Do Creams and Oils Actually Work?

Many people reach for cocoa butter, olive oil, or specialty creams during pregnancy or periods of growth, hoping to prevent stretch marks. The evidence is disappointing. A clinical trial found that olive oil did not significantly reduce either the incidence or severity of stretch marks during pregnancy compared to using nothing at all. While women who used olive oil had slightly fewer severe marks, the difference was not statistically meaningful. Cocoa butter has been studied with similarly underwhelming results.

For marks that have already formed, tretinoin (a prescription vitamin A derivative) and glycolic acid have shown clinical improvement, but primarily on recent, still-red stretch marks.
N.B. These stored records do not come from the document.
-- ==== Sys2Proof/Syntax.lean ====
section
/-! DEFINITION. The commands of the block: one constructor per row of spec/opcode_table.json, with the outside values
its rules read as operands (the table gives none). -/

namespace Sys2Proof

/-- A front-end channel (R83). -/
abbrev Chan := Fin 4096
/-- A serial lane (R268). -/
abbrev Lane := Fin 32
/-- A channel group (R83). -/
abbrev Group := Fin 64
/-- A shared ADC (R83). -/
abbrev Adc := Fin 512

/-- The dies that carry an ERR block or a TAP (R332, R433). -/
inductive Die where
  | fed | cda | cdb | hbd | sfd
  deriving DecidableEq, Repr

/-- The two Lid channels (R350). -/
inductive LidCh where
  | p | h
  deriving DecidableEq, Repr

/-- The outcomes of LOAD's own tests, which the hardware finds and no rule computes: L7 by die, L9 by link, the two
L8 comparisons as far as a copy was damaged in transfer, the boot-count copies whose write takes in L10, the values L10 loads into
TN and DT, and the duration. -/
structure LoadEnv where
  passFed : Bool
  passCda : Bool
  passCdb : Bool
  passHbd : Bool
  linkA : Bool
  linkB : Bool
  l8first : Bool
  l8second : Bool
  bootTaken : BitVec 3
  tn : Nat
  us : Nat
  deriving DecidableEq, Repr

/-- What a mode transition finds at its end: the present tick and the lanes whose resume failed (R275). -/
structure EntryEnv where
  now : Nat
  failed : List Nat
  deriving DecidableEq, Repr

/-- The words of a beat in which the ingress found errors (R332): uncorrectable ones, and ones it corrected. -/
structure BeatBits where
  unc : BitVec 4
  corr : BitVec 4
  deriving DecidableEq, Repr

/-- A scan of the boundary-scan chain (R433 to R436): the instruction code shifted into a die that is to act as BYPASS, the bits
shifted into the die's data register, the pins that its cells see and the two heartbeats, what each test receiver has seen since the
last Capture-DR (an edge or a changed level, or nothing), and the TCK cycles spent in Run-Test/Idle after it. -/
structure TapScan where
  code : BitVec 8
  tdi : List Bool
  pins : List Bool
  beats : List Bool
  rx : List (Option Bool)
  idle : Nat
  deriving DecidableEq, Repr

/-- A scan that loads an instruction into one die; the others keep theirs. -/
structure TapCmd where
  die : Die
  scan : TapScan
  deriving DecidableEq, Repr

/-- A timed discriminator edge: its tick, the sum code, and whether a line read 384 (R107, R108). -/
structure Edge where
  tick : Nat
  s : Nat
  full : Bool
  deriving DecidableEq, Repr

/-- The fields of a PTP message that R259 to R261 read; `other` marks a message of a type that the module does not run
(Pdelay, Signaling, Management). The times and corrections that its commands carry beside them
are in 2^-16 ns, in which 1 ns is 65,536 and one fine LSB is 100. -/
structure PtpMsg where
  other : Bool
  version : Nat
  domain : Nat
  majorSdo : Nat
  minorSdo : Nat
  port : Nat
  seqId : Nat
  logInt : Int
  deriving DecidableEq, Repr

/-- An instant: a tick of the clock and the fine LSB within it (R254, R261). -/
structure Instant where
  now : Nat
  fine : Fin 2048
  deriving DecidableEq, Repr

/-- The concentrator that a message comes from, with the GEN it carries (R166, R193). -/
structure Issuer where
  fromB : Bool
  gen : BitVec 8
  deriving DecidableEq, Repr

/-- What the monitor sampler finds at each position p = -63 to +63: disagreements with the data decisions (R279). -/
abbrev Eye := List Nat

/-- A block of the line code: its sync header and its 64 payload bits (R290), and whether it stands in the reserved slot
(R289). -/
structure LineBlock where
  sync : BitVec 2
  word : W64
  reserved : Bool := false
  deriving DecidableEq, Repr

/-- What a bring-up meets (R273 to R277, R281): the rate locked, the eye at each CTLE code and at each code of the repeat, the
CDR phase, SLIP, and the blocks of B7; the last step that ends in this command, and whether the step after it goes on. -/
structure BringUp where
  rate : Nat
  eyes : List Eye
  again : List Eye
  phase : Nat
  slip : Nat
  line : List LineBlock
  upTo : Nat
  ok : Bool
  deriving DecidableEq, Repr

/-- A bring-up of a lane. -/
structure LaneRun where
  lane : Lane
  run : BringUp
  deriving DecidableEq, Repr

/-- A stretch of bits that a lane receives without line code (R284, R285). -/
structure LaneBits where
  lane : Lane
  rx : List Bool
  deriving DecidableEq, Repr

/-- A frame as received: its head, its body and its TAIL word (R291). -/
structure DataFrame where
  head : W64
  body : List W64
  tail : W64
  deriving DecidableEq, Repr

/-- The blocks of a frame on the line (R290, R291). -/
def DataFrame.line (f : DataFrame) : List LineBlock :=
  ⟨2, f.head, false⟩ :: f.body.map (fun w => ⟨1, w, false⟩) ++ [⟨2, f.tail, false⟩]

/-- The monitors the planner reads in a cycle and that nothing else in the block holds (R379): the frequencies of the ring
oscillators in 10 kHz as they run, the temperatures in 0.0625 K and doses in Gy. -/
structure AgeReadings where
  ro : List Nat
  temp : List Int
  dose : List Nat
  deriving DecidableEq, Repr

/-- Temperatures and input supply as sampled every 10 ms (R416), and the lock-tracking word of the time base (R264) as
f / f_nominal - 1 in 10^-12. -/
structure HkSample where
  temps : List Int
  vin : Nat
  iin : Nat
  pin : Nat
  vmon : List Nat
  track : Int
  deriving DecidableEq, Repr

/-- The commands. Rows that slow control carries name the lane of the request. -/
inductive Instr where
  | powerOn (rstN : Bool)
  | powerLoss12V
  | supply24VApply
  | supply24VLoss
  | supplyLowExpire
  | rstNLow
  | rstNRise (lowMs : Nat)
  | resetStuck
  | reqLoad (lane : Lane)
  | reqSimmer (lane : Lane)
  | reqCalib (lane : Lane)
  | reqRun (lane : Lane)
  | reqDrain (lane : Lane) (now : Nat)
  | reqSafe (lane : Lane) (now : Nat)
  | reqTest (lane : Lane)
  | safeExit (lane : Lane)
  | loadSequence (env : LoadEnv)
  | loadComplete
  | lane0WaitExpire
  | parkWindowExpire
  | modeTransitionComplete (env : EntryEnv)
  | calibTaskComplete
  | drainComplete
  | safeDrainEnd
  | markSpillStart (mseq : BitVec 16) (slice : W32) (now : Nat)
  | markSpillEnd (mseq : BitVec 16) (slice : W32) (now : Nat)
  | markSync (mseq : BitVec 16) (slice : W32) (tick : Nat) (id : BitVec 16) (now : Nat)
  | markFlush (mseq : BitVec 16) (slice : W32) (id : BitVec 16) (now : Nat)
  | markMode (mseq : BitVec 16) (mode : BitVec 4) (now : Nat)
  | slotInvalidate (lane : Lane) (slot : Bool)
  | slotVerify (lane : Lane) (slot : Bool)
  | slotPrefer (lane : Lane) (slot : Bool)
  | calCommit (lane : Lane)
  | nvdCommandDone
  | nvdWindowWrite (lane : Lane) (off : BitVec 20) (data : W32) (be : BitVec 4)
  | channelTableWrite (lane : Lane) (ch : Chan) (high : Bool) (data : W32) (be : BitVec 4)
  | blankingEnd (ch : Chan)
  | groupEnableWrite (lane : Lane) (high : Bool) (data : W32) (be : BitVec 4)
  | rateGateWrite (lane : Lane) (data : W32) (be : BitVec 4)
  | rateGateEnd
  | injGo (lane : Lane) (data : W32) (be : BitVec 4)
  | injStop (lane : Lane) (data : W32) (be : BitVec 4)
  | injStrobe (tick : Nat)
  | leadingCrossing (ch : Chan) (e : Edge)
  | highCrossing (ch : Chan) (e : Edge)
  | trailingCrossing (ch : Chan) (e : Edge)
  | totTimeout (ch : Chan)
  | hitEmit (ch : Chan)
  | fillInternal (lane : Lane)
  | fillLive (lane : Lane)
  | swap (lane : Lane)
  | abort (lane : Lane)
  | fillLaunch (codes : List (Nat × Nat × Bool))
  | fillConvert (ch : Chan)
  | channelBankSwap (ch : Chan)
  | cdTableWrite (lane : Lane) (data : W32) (be : BitVec 4)
  | cdTableReadAutoinc (lane : Lane)
  | skewClear (lane : Lane) (data : W32) (be : BitVec 4)
  | ringFreeze (ch : Chan)
  | keepWindowReceive (fromB : Bool) (first last now : Nat)
  | releaseThroughReceive (issuer : Issuer) (x now : Nat)
  | holdBudgetExpire (ch : Chan) (ring : Fin 4)
  | adcConversionStart (adc : Adc) (now : Nat)
  | adcConversionEnd (adc : Adc) (raw : List Nat)
  | waveDeadline (ch : Chan) (ring : Fin 4)
  | waveUnitWrite (g : Group)
  | groupFifoWrite (g : Group)
  | gfifoLossWrite (g : Group)
  | innerLinkBeat (now : Nat)
  | beatReceive (ok : Bool) (x : BeatBits) (now : Nat)
  | creditGrant
  | creditReceive (gen : BitVec 8) (g : Group) (pages : Fin 16)
  | closedReceive (gen : BitVec 8) (n : W32)
  | levelReceive (gen : BitVec 8) (n : W32) (level : Fin 5) (step : Fin 7)
  | flush (lane : Lane) (id : BitVec 16) (now : Nat)
  | pqPopLo (lane : Lane)
  | pqPopHi (lane : Lane)
  | popStallExpire (lane : Lane)
  | sliceOpen
  | sliceClose
  | sliceDrainStart
  | headFrameStart
  | peerDeadline
  | pressureSample (awaiting : Nat)
  | throttle (lane : Lane) (data : W32) (be : BitVec 4)
  | primitiveArrival
  | whiskTickEvaluate
  | releaseThroughSend
  | ringFrameOriginate (now : Nat)
  | ringFrameReceive (frame : BitVec 128) (skew : Bool) (now : Nat)
  | ringFrameForward
  | ringFrameReturn (frame : BitVec 128) (skew : Bool) (now : Nat)
  | loopTask (lane : Lane)
  | loopTaskDone
  | blockCode (space : Nat)
  | pressJobResume (engine : Fin 8) (space : Nat)
  | blockIdleEnd (arrived : Nat)
  | blockVerify (flips : List (Nat × W64)) (now : Nat)
  | blockRelease
  | peerBlockExpand (src : Fin 8)
  | ptpSync (m : PtpMsg) (twoStep : Bool) (t1 corr : Int) (t2 : Instant)
  | ptpFollowUp (m : PtpMsg) (t1 corr : Int)
  | followUpTimeout
  | ptpDelayResp (m : PtpMsg) (reqPort : Nat) (t4 corr : Int)
  | ptpAnnounce (m : PtpMsg) (gmId : W64) (ptpScale : Bool) (utcValid : Bool) (utc : BitVec 16)
  | delayReqSend (t3 : Instant)
  | announceTimeout
  | ptpStaleExpire
  | slewDone
  | pendingStep
  | phaseJump (delta : Int)
  | holdoverUpdate (tempMilliK : Int)
  | tbIncWrite (lane : Lane) (high : Bool) (data : W32) (be : BitVec 4)
  | blindBringup (x : LaneRun)
  | losClear (n : Lane) (r : BringUp)
  | los (n : Lane)
  | lol (n : Lane)
  | fomMeasure (n : Lane) (eye : Eye)
  | adaptCycle (n : Lane) (eye eyeMinus eyePlus : Eye)
  | ctleManualStep (n : Lane)
  | retrain (lane : Lane) (n : Lane) (data : W32) (be : BitVec 4)
  | prbsPatternSet (lane : Lane) (data : W32) (be : BitVec 4)
  | injOne (lane : Lane) (data : W32) (be : BitVec 4)
  | prbsClear (lane : Lane)
  | frameTransmit (queued : List (Nat × Nat)) (departs : List Nat)
  | dataFrameReceive (n : Lane) (bs : List LineBlock)
  | slotIdleReceive (n : Lane) (u : W64)
  | peerAnnounceTimeout (n : Lane)
  | scNop (lane : Lane) (req dat : W64)
  | scResync (lane : Lane) (req dat : W64)
  | scResponseSend (lane : Lane)
  | crReceive (n : Lane) (u : W64)
  | crRepeat
  | sackSend (src : Fin 8) (n : W32)
  | sackRepeat
  | sackReceive (n : Lane) (u : W64)
  | ackTimeout
  | resendSend (src : Fin 8) (now : Nat)
  | resendReceive (n : Lane) (u : W64)
  | heartbeatTimeout
  | innerLinkUnlock
  | switch (lane : Lane)
  | replayWalkEnd
  | whiskCatchupEnd (tcu hold : Nat)
  | peerRestartResend
  | checkpointTake
  | checkpointAck (dur : Nat)
  | checkpointSkip
  | authPoll (b : Bool)
  | hbdBlockReceive
  | rejoin (lane : Lane)
  | autoRejoin
  | scrubRead (die : Die) (mem : BitVec 8) (index : Nat) (lastOfPass : Bool) (found : Fin 3)
  | voteRewrite (die : Die) (word : BitVec 8) (lost : Bool)
  | errRepair (lane : Lane) (die : Die) (addr : BitVec 24)
  | writeRaw (lane : Lane) (die : Die) (data : W32)
  | readRaw (lane : Lane) (die : Die) (data : W32)
  | voteFlip (lane : Lane) (die : Die) (data : W32)
  | stsWrite (lane : Lane) (addr : BitVec 24) (data : W32) (be : BitVec 4)
  | registerWrite (lane : Lane) (addr : BitVec 24) (data : W32) (be : BitVec 4)
  | safetyInputChange (i : Fin 4) (sideB : Bool) (healthy : Bool)
  | inputFilterExpire (c : LidCh) (i : Fin 4) (sideB : Bool)
  | discrepancySample (c : LidCh)
  | biasMonitorSample (c : LidCh) (q : Fin 4) (v i : Nat)
  | crosslinkFrame (rx : LidCh)
  | crosslinkTimeout (c : LidCh)
  | programWatchdog
  | lcrcCompare
  | driveReadbackFault (c : LidCh)
  | feedbackChange (b : Bool) (isOpen : Bool)
  | feedbackTimeout (b : Bool)
  | lidRstClose
  | lidRstRelease (hP hH : Nat)
  | resetHoldFault (c : LidCh)
  | degrade (lane : Lane)
  | qenWrite (lane : Lane) (data : W32) (be : BitVec 4)
  | plannerCycle (r : AgeReadings)
  | ageingRecordAbandon
  | deferredTrimStep
  | attestationReportRequest (lane : Lane)
  | signingDone (glitch : Nat)
  | time (lane : Lane)
  | bootCount (lane : Lane)
  | attReport (lane : Lane) (part : BitVec 16)
  | total (lane : Lane) (sel : BitVec 16)
  | mbxDataRead (lane : Lane) (i : Fin 6)
  | hkMonitorSample (x : HkSample)
  | tapReset
  | bypass (x : TapCmd)
  | idcode (x : TapCmd)
  | samplePreload (die : Die) (scan : TapScan)
  | extest (x : TapCmd)
  | extestPulse (x : TapCmd)
  | extestTrain (x : TapCmd)
  | clamp (x : TapCmd)
  | highz (x : TapCmd)
  | rstNHigh1ms
  | prbsSync (x : LaneBits)
  | prbsSyncLoss (x : LaneBits)
  | rejoinMirroring (ok : Bool)
  | pgLoss (die : Die)
  deriving DecidableEq, Repr

end Sys2Proof
end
A systematic review of stretch mark treatments found that current evidence doesn’t support any single treatment as clearly effective, and many studies in the field are small and low quality. Keeping skin well-moisturized may improve comfort and appearance slightly, but it won’t prevent the structural damage happening deeper in the dermis.

Who Is Most at Risk

Several factors stack to increase your likelihood of developing stretch marks:

  • Family history: Genetic variants affecting elastin production significantly raise your risk.
  • Age: Younger skin, paradoxically, is more susceptible. Adolescents and younger pregnant women develop stretch marks at higher rates.
  • Speed of change: The faster you grow, gain weight, or build muscle, the less time your skin has to adapt.
  • Cortisol levels: Higher cortisol from stress, medical conditions, or medication use weakens skin structure.
  • Starting size: In pregnancy, women with higher pre-pregnancy weight and those carrying larger babies tend to develop more stretch marks.

Stretch marks are not a sign of anything wrong with your skin. They’re an extremely common response to normal life events, from growing up to growing a baby. Most people have them somewhere on their body, whether or not they’ve noticed.